Currency warmongering as out of place as the real thing

China's anger at the depreciating yen is misplaced, with the sharp fall unlikely to make Japanese exports much cheaper than Chinese ones

As if all the television footage of warships, bomber planes and battle tanks weren't bad enough, Chinese officials have recently raised the volume of talk about a currency war with Japan.

Last week People's Bank of China deputy governor Yi Gang declared that the central bank is fully prepared for an outbreak of hostilities. This week the former economics tutor of incoming premier Li Keqiang said "China doesn't approve of some countries' overly accommodative monetary policy."

Then, in an interview with , the head of Beijing's US$482 billion sovereign wealth fund went a step further, warning Japan against "treating the neighbours as your garbage bin and starting a currency war".

What's got their goat is the 13 per cent fall in the Japanese yen against the yuan in the three months since it became clear that Shinzo Abe would win Japan's December election and institute more stimulative policies (see the first chart).

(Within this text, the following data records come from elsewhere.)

/-- The events of a page, in the order of their EVT_STAT bits. -/
def ofPage : Page → List EvDef
  | .tick => [TICK_TICK_REALIGN, TICK_REALIGN_DEFERRED]
  | .weave => [WEAVE_CHECK_DONE, WEAVE_BANK_SWAP, WEAVE_SWAP_REFUSED, WEAVE_STRUCT_REFUSED, WEAVE_UNSCHEDULED, WEAVE_ACTIVE_BANK_WRITE,
    WEAVE_OVERRUN, WEAVE_OVERRUN_SAFE]
  | .engine => [ENGINE_LANE_STOP, ENGINE_LANE_RETIRED, ENGINE_SPARE_IN, ENGINE_LANE_DEFICIT, ENGINE_ENGINE_LOST, ENGINE_SAT_STORE,
    ENGINE_LANE_UNRETIRED]
  | .loopctl => [LOOPCTL_LOOP_REFUSED, LOOPCTL_WRITE_DENIED, LOOPCTL_SP_CLAMPED, LOOPCTL_OUT_LIMITED, LOOPCTL_FEEDBACK_LOST,
    LOOPCTL_FEEDBACK_RECOVERED, LOOPCTL_MODE_CHANGED]
  | .guard => [GUARD_GUARD_TRIP, GUARD_GUARD_RESET, GUARD_RESET_REFUSED, GUARD_GUARD_REFUSED, GUARD_TERM_INVALID, GUARD_WRITE_DENIED]
  | .echo => [ECHO_ECHO_RESIZE, ECHO_INDEX_LOST, ECHO_INDEX_REGAINED, ECHO_INDEX_REJECT, ECHO_FADE_DONE, ECHO_CLEAR_DONE,
    ECHO_ECHO_REFUSED, ECHO_CMD_REFUSED, ECHO_ECHO_MEM_ERR, ECHO_ECHO_RETIRED, ECHO_WRITE_DENIED]
  | .task => [TASK_TASK_START, TASK_TASK_DONE, TASK_TASK_FAULT, TASK_TASK_CANCELLED, TASK_LOST_READY, TASK_FORK_REFUSED,
    TASK_STEP_BLOCKED, TASK_WAIT_TIMEOUT, TASK_MARK, TASK_CMD_REFUSED, TASK_TASK_REFUSED, TASK_WRITE_DENIED, TASK_ENTRY_HOLD,
    TASK_RECIPE_MEM_ERR]
  | .motion => [MOTION_MOVE_DONE, MOTION_MOVE_ABORTED, MOTION_LIMIT_STOP, MOTION_SOFT_CLAMP, MOTION_POS_LATCH, MOTION_LATCH_LOST,
    MOTION_CHATTER, MOTION_HOME_DONE, MOTION_HOME_FAIL, MOTION_MOTION_REFUSED, MOTION_CMD_REFUSED, MOTION_WRITE_DENIED,
    MOTION_RESTART_STOP]
  | .stepdrv => [STEPDRV_BAND_CHANGE, STEPDRV_STEP_SKIP, STEPDRV_OFFSET_LIMIT, STEPDRV_SENSE_SAT, STEPDRV_OPEN_COIL,
    STEPDRV_OVERCURRENT, STEPDRV_CHOP_TEST_FAIL, STEPDRV_AXIS_RETIRED, STEPDRV_AXIS_UNRETIRED, STEPDRV_DRV_REFUSED,
    STEPDRV_WRITE_DENIED]
  | .lport => [LPORT_COMPLIANCE, LPORT_OPEN_LOOP, LPORT_THERMAL_LIMIT, LPORT_THERMAL_SHUT, LPORT_PORT_RETIRED, LPORT_PORT_UNRETIRED,
    LPORT_READBACK_FAIL, LPORT_VLOOP_LOW, LPORT_SHARE_LOST, LPORT_OVERSHARE, LPORT_FSK_TX_DONE, LPORT_FSK_RX, LPORT_FSK_CD,
    LPORT_FSK_ERR, LPORT_PORT_REFUSED, LPORT_WRITE_DENIED]
  | .input => [INPUT_AI_OPEN, INPUT_AI_OVERRANGE, INPUT_AI_RETIRED, INPUT_AI_UNRETIRED, INPUT_EDGE_LOST, INPUT_INPUT_REFUSED,
    INPUT_WRITE_DENIED]
  | .wlink => [WLINK_WL_UP, WLINK_WL_DOWN, WLINK_WL_START_FAIL, WLINK_HEAD_LOST, WLINK_HEAD_REGAINED, WLINK_HEAD_SAFE,
    WLINK_RETURN_LOST, WLINK_WLINK_REFUSED, WLINK_WRITE_DENIED]
  | .capture => [CAPTURE_CAP_TRIGGER, CAPTURE_CAP_DONE, CAPTURE_CAP_MISSED, CAPTURE_CAP_OVERFLOW, CAPTURE_CAP_REFUSED,
    CAPTURE_TB_COLLISION, CAPTURE_SYNC_LOST, CAPTURE_PING_FAIL, CAPTURE_PING_DONE, CAPTURE_WRITE_DENIED]
  | .health => [HEALTH_HEALTH_FLUSH, HEALTH_FLUSH_FAIL, HEALTH_REC_DROP, HEALTH_HEALTH_AREA_ERR, HEALTH_WRITE_DENIED]
  | .ist => [IST_IST_TRANSIENT, IST_IST_PERMANENT, IST_MEM_CORRECTED, IST_MEM_UE, IST_LINK_DEGRADED, IST_SCRUB_LATE]
  | .time => [TIME_LOCKED, TIME_OFFSET_JUMP, TIME_MASTER_DISAGREE, TIME_GM_CHANGE, TIME_PATH_CHANGE, TIME_LOCK_REGAINED,
    TIME_PORT_SWITCH, TIME_RESTEP_DONE, TIME_MASTER_LOST, TIME_WRITE_DENIED]
  | .net => [NET_NET_LINK_DOWN, NET_NET_LINK_UP, NET_PRP_WRONG_LAN, NET_SUB_LOST, NET_SUB_REGAINED, NET_SUB_MISMATCH, NET_PUB_BUDGET,
    NET_NET_REFUSED, NET_HRX_OVERFLOW, NET_WRITE_DENIED]
  | .twin => [TWIN_ROLE_CHANGE, TWIN_TAKEOVER, TWIN_PARTNER_LOST, TWIN_DIGEST_MISMATCH, TWIN_SHADOW_RETIRED, TWIN_TWIN_LINK_DOWN,
    TWIN_GLINT_FAULT, TWIN_WITNESS_LOST, TWIN_WITNESS_VETO, TWIN_DUAL_OWNER, TWIN_FAILBACK, TWIN_XCHECK_DIFF, TWIN_JOIN_SLOW,
    TWIN_PAIR_WAIT, TWIN_WRITE_DENIED, TWIN_MIG_START, TWIN_MIG_FALLBACK, TWIN_MIG_DONE]
  | .sec => [SEC_PKG_LOADED, SEC_PKG_REFUSED, SEC_PKG_LOAD_FAIL, SEC_SLOT_INVALID, SEC_ANCHOR_ROTATED, SEC_SESSION_OPEN,
    SEC_SESSION_END, SEC_GRANT_REFUSED, SEC_QUOTE_DONE, SEC_LC_CHANGE, SEC_DEBUG_OPEN, SEC_WRITE_DENIED]
  | .sys => [SYS_STAGE_CONFLICT, SYS_DIE_LINK, SYS_COMMIT_DEFERRED, SYS_BOARD_WRITE_IGNORED, SYS_STATE_CHANGE, SYS_RUN_REFUSED,
    SYS_BAD_ACCESS]
  | .host => [HOST_HOST_LOST, HOST_PCIE_DEGRADED, HOST_DMA_ERR, HOST_PCIE_ERR, HOST_HOST_RESET]
  | .clkpwr => [CLKPWR_DIE_SKEW, CLKPWR_PLL_UNLOCK, CLKPWR_POWER_FAIL, CLKPWR_TEMP_WARN]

Last month the Bank of Japan adopted an explicit inflation target. Now Chinese officials fear that incoming BOJ chief Haruhiko Kuroda will step up the central bank's programme of quantitative easing to weaken the yen further in an attempt to shake off the crippling deflation that has hobbled Japan's economy for the last 15 years.

An undervalued yen, Beijing fears, will make Chinese goods look expensive in comparison with Japanese exports, damaging China's economic growth prospects.

The implied threat is that Beijing could retaliate by depreciating the yuan, triggering a beggar-thy-neighbour round of competitive devaluations across Asia.

Inevitably Chinese officials view Japan's policy in the light of Beijing's own long history of deliberately holding down the value of the yuan in order to assist exporters.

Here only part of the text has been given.